Saved entries
********************
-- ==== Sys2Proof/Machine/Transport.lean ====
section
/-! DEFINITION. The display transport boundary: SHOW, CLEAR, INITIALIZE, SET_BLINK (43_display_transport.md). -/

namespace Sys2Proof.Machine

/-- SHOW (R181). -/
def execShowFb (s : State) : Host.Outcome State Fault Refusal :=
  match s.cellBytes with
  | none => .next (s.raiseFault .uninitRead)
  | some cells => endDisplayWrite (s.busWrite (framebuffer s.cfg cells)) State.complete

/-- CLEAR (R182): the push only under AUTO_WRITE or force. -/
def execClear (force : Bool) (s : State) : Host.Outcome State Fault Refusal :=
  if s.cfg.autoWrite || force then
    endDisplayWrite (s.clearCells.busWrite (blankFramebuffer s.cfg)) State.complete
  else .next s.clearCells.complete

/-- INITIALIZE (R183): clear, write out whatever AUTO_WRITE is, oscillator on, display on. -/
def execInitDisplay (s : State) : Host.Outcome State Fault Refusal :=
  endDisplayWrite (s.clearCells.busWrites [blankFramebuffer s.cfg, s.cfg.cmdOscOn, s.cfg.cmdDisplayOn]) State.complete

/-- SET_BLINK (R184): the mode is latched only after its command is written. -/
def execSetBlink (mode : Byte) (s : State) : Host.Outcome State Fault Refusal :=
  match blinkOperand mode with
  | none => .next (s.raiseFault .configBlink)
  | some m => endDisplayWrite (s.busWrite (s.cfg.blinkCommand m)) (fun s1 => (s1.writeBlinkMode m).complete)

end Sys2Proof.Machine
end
********************
Task details
Output all of the records above unchanged.

Response for this exercise
-- ==== Sys2Proof/Machine/Transport.lean ====
section
/-! DEFINITION. The display transport boundary: SHOW, CLEAR, INITIALIZE, SET_BLINK (43_display_transport.md). -/

namespace Sys2Proof.Machine

/-- SHOW (R181). -/
def execShowFb (s : State) : Host.Outcome State Fault Refusal :=
  match s.cellBytes with
  | none => .next (s.raiseFault .uninitRead)
  | some cells => endDisplayWrite (s.busWrite (framebuffer s.cfg cells)) State.complete

/-- CLEAR (R182): the push only under AUTO_WRITE or force. -/
def execClear (force : Bool) (s : State) : Host.Outcome State Fault Refusal :=
  if s.cfg.autoWrite || force then
    endDisplayWrite (s.clearCells.busWrite (blankFramebuffer s.cfg)) State.complete
  else .next s.clearCells.complete

/-- INITIALIZE (R183): clear, write out whatever AUTO_WRITE is, oscillator on, display on. -/
def execInitDisplay (s : State) : Host.Outcome State Fault Refusal :=
  endDisplayWrite (s.clearCells.busWrites [blankFramebuffer s.cfg, s.cfg.cmdOscOn, s.cfg.cmdDisplayOn]) State.complete

/-- SET_BLINK (R184): the mode is latched only after its command is written. -/
def execSetBlink (mode : Byte) (s : State) : Host.Outcome State Fault Refusal :=
  match blinkOperand mode with
  | none => .next (s.raiseFault .configBlink)
  | some m => endDisplayWrite (s.busWrite (s.cfg.blinkCommand m)) (fun s1 => (s1.writeBlinkMode m).complete)

end Sys2Proof.Machine
end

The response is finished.